There are several aspects of chronic pain that have been measured in previous research. These include pain intensity (i.e., magnitude of pain, often categorized into mild, moderate, and severe; Suso-Ribera et al., 2019), interference (i.e. pain-related limitations to daily function; Barry et al. 2017), sensation (e.g., burning, aching, shooting, etc.; Jensen et al. 2013), location (i.e., referencing body areas where pain is experienced; Konstantinou et al. 2013), duration (i.e., the amount of time individuals have experienced pain; Jess et al. 2021), and so on. Despite this range of available measures, pain intensity and interference are the most commonly assessed correlates of poor wellbeing and life satisfaction (e.g., Hawker et al. 2011; Sánchez-Rodríguez et al. 2020; Stålnacke 2011). However, only measuring these two facets of pain fails to address the holistic pain experience, including how afflicted individuals perceive their futures. A small number of studies have used a lesser known pain measure, temporal pattern of pain, and found similar associations with poor well-being and life satisfaction (Liu et al. 2014; Mullady et al. 2011; Wu et al. 2010).
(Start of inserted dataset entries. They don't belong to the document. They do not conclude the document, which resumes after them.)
/-- An s-register written; a write to s0 is discarded (R425). -/
def Team.put (t : Team) (n : Reg) (x : Word) : Team := if n = 0 then t else { t with s := t.s.set n.toNat x n.isLt }

/-- The s-register that a thread's team holds (R412). -/
def State.sregOf (s : State) (c : Ctx) (n : Reg) : Word :=
  match s.team? c.id.wg c.team with
  | some t => t.get n
  | none => 0

/-- One draw of the generator (R122): the value drawn, and the registers after it. -/
def Regs.draw (r : Regs) : Word × Regs :=
  let c := r.rngc + 1
  let z0 := r.rngk + c * 0x9E3779B97F4A7C15#64
  let z1 := (z0 ^^^ (z0 >>> 30)) * 0xBF58476D1CE4E5B9#64
  let z2 := (z1 ^^^ (z1 >>> 27)) * 0x94D049BB133111EB#64
  (z2 ^^^ (z2 >>> 31), { r with rngc := c })

/-! ### Guards, masks and checks on the word -/

/-- What an instruction does for a thread: it acts, it is off, or the mask clears its destination (R283, R419). -/
inductive Fate where
  | acts
  | off
  | zeroed
  deriving DecidableEq, Repr

/-- The fate of a thread under a shape and a prefix (R42, R279, R283). -/
def fate (x : Shape) (p : Pfx) (r : Regs) : Fate :=
  if r.pred x.guard == x.invert then .off
  else if p.m != 0 && !r.pred p.m then (if p.z == 1 && hasDest x then .zeroed else .off)
  else .acts

/-- The registers that Z clears: the destination, and for a load pair both of it (R283, R369, R404). -/
def zeroRegs (x : Shape) : List Nat := if x.pAlso.isSome then x.writes.take 1 else x.writes

/-- A register that the launch's threads have (R47, R289). -/
def regAllowed (regs n : Nat) : Bool := decide (n < regs) || n == 62 || n == 63

/-- Step 2 of R298 on the register fields of a word (R289). (DEDUCED, log entry 18.) -/
def regsOk (regs : Nat) (x : Shape) (p : Pfx) : Bool :=
  (x.reads ++ x.writes ++ eRegs x p).all (fun n => decide (n ≤ 63) && regAllowed regs n)

/-- The REGS of a context's launch. -/
def State.regsOf (s : State) (c : Ctx) : Nat :=
  match s.launchOf? c.id.wg with
  | some l => l.regs
  | none => 64

/-- The first poisoned register that a thread would read (R154). -/
def readsPoison (x : Shape) (p : Pfx) (r : Regs) : Bool :=
  (x.reads ++ eRegs x p).any (fun n => r.poison.getLsbD n)

/-! ### Flights -/

/-- Every outstanding instruction counts one more instruction issued after it (R38), and so does the context (R148). -/
def Ctx.tick (c : Ctx) : Ctx :=
  { c with inflight := c.inflight.map (fun f => { f with since := f.since + 1 }), count := c.count + 1 }

/-- A context goes on at an address. -/
def Ctx.goto (c : Ctx) (pc : Word) : Ctx := { c.tick with pc := pc }

/-- An outstanding instruction of a context. -/
def Ctx.flight? (c : Ctx) (num : Nat) : Option Flight := c.inflight.find? (fun f => f.num == num)

/-- An outstanding instruction has completed. -/
def Ctx.land (c : Ctx) (num : Nat) : Ctx := { c with inflight := c.inflight.filter (fun f => f.num != num) }

/-! ### Trace records (R260) -/

/-- A trace record of an event kind at an address, for a context, while its queue is traced. (DEDUCED, log entry 23.)
(DEDUCED, log entry 81.) -/
def State.trace (s : State) (c : Ctx) (kind : Nat) (pc : Word) : State :=
  match s.launchOf? c.id.wg with
  | none => s
  | some l =>
    if !(s.queue l.queue).trace then s
    else
      let base := hbmBase + s.queueField l.queue 0x30 8
      let len := s.queueField l.queue 0x38 8
      let core := s.coreOf c
      let slot := ((s.team? c.id.wg c.team).map Team.slot).getD 0
      let rcd := leBytes 8 (s.core core).cyc.toNat ++ leBytes 4 (s.core core).traceSeq ++
        leBytes 4 (s.partOf c + slot * 16 + c.lane * 256) ++ leBytes 1 kind ++
        leBytes 1 (if c.id.lvl = 0 then 0 else 1) ++ leBytes 6 0 ++ leBytes 8 pc.toNat
      if len < 64 then s
      else
        let n := s.memNat base 8
        let at_ := base + 32 + 32 * (n % ((len - 32) / 32))
        let s := s.homeStore base (leBytes 8 (n + 1)) false
        let s := s.onCore core (fun k => { k with traceSeq := k.traceSeq + 1 })
        if (firstPoison s.poison at_ 32).isSome || !hbmValid (at_ - hbmBase) then
          s.homeStore (base + 8) (leBytes 8 (s.memNat (base + 8) 8 + 1)) false
        else s.homeStore at_ rcd false

/-! ### Squashing forks; stopping threads and launches -/

/-- One more cycle slot is charged to a leaf. -/
def Part.charge (p : Part) (leaf n : Nat) : Part :=
  { p with topdown := Table.set p.topdown leaf ((Table.get p.topdown 0 leaf + n) % 2 ^ 64) }

/-- A fork is no longer open, and its continuation's context is gone, with what it has read (R210). -/
def State.closeFork (s : State) (f : Fork) : State :=
  { s with forks := s.forks.filter (fun g => !(g.wg == f.wg && g.tix == f.tix && g.depth == f.depth))
           ctxs := s.ctxs.filter (fun c => !(c.id.wg == f.wg && c.id.tix == f.tix && c.id.lvl == f.depth))
           seen := s.seen.filter (fun e => !(e.id.wg == f.wg && e.id.tix == f.tix && e.id.lvl == f.depth)) }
This measure categorizes experienced pain into three groups: (1) intermittent pain refers to pain that comes and goes, (2) variable pain is ever-present but fluctuates in intensity, and (3) constant pain is stable in both presence and intensity (Jensen et al. 2006).
Among those with any pain, the intermittent pattern has been associated with less disability, fewer doctor visits, and better emotional wellbeing; whereas those experiencing constant pain describe a poorer quality of life (Attal et al. 2011; Mullady et al. 2011). Intermittent pain has also been shown to be preventable via disengagement with triggering activities, corresponding with mitigated consequences of chronic pain (Hallberg & Carlsson 1998). Alternatively, severe, acute, and/or unmanageable chronic pain (more closely related to constant, or variable pain) contributes to an obstruction to future planning (Agerström et al. 2019; Hellström & Carlsson 1997).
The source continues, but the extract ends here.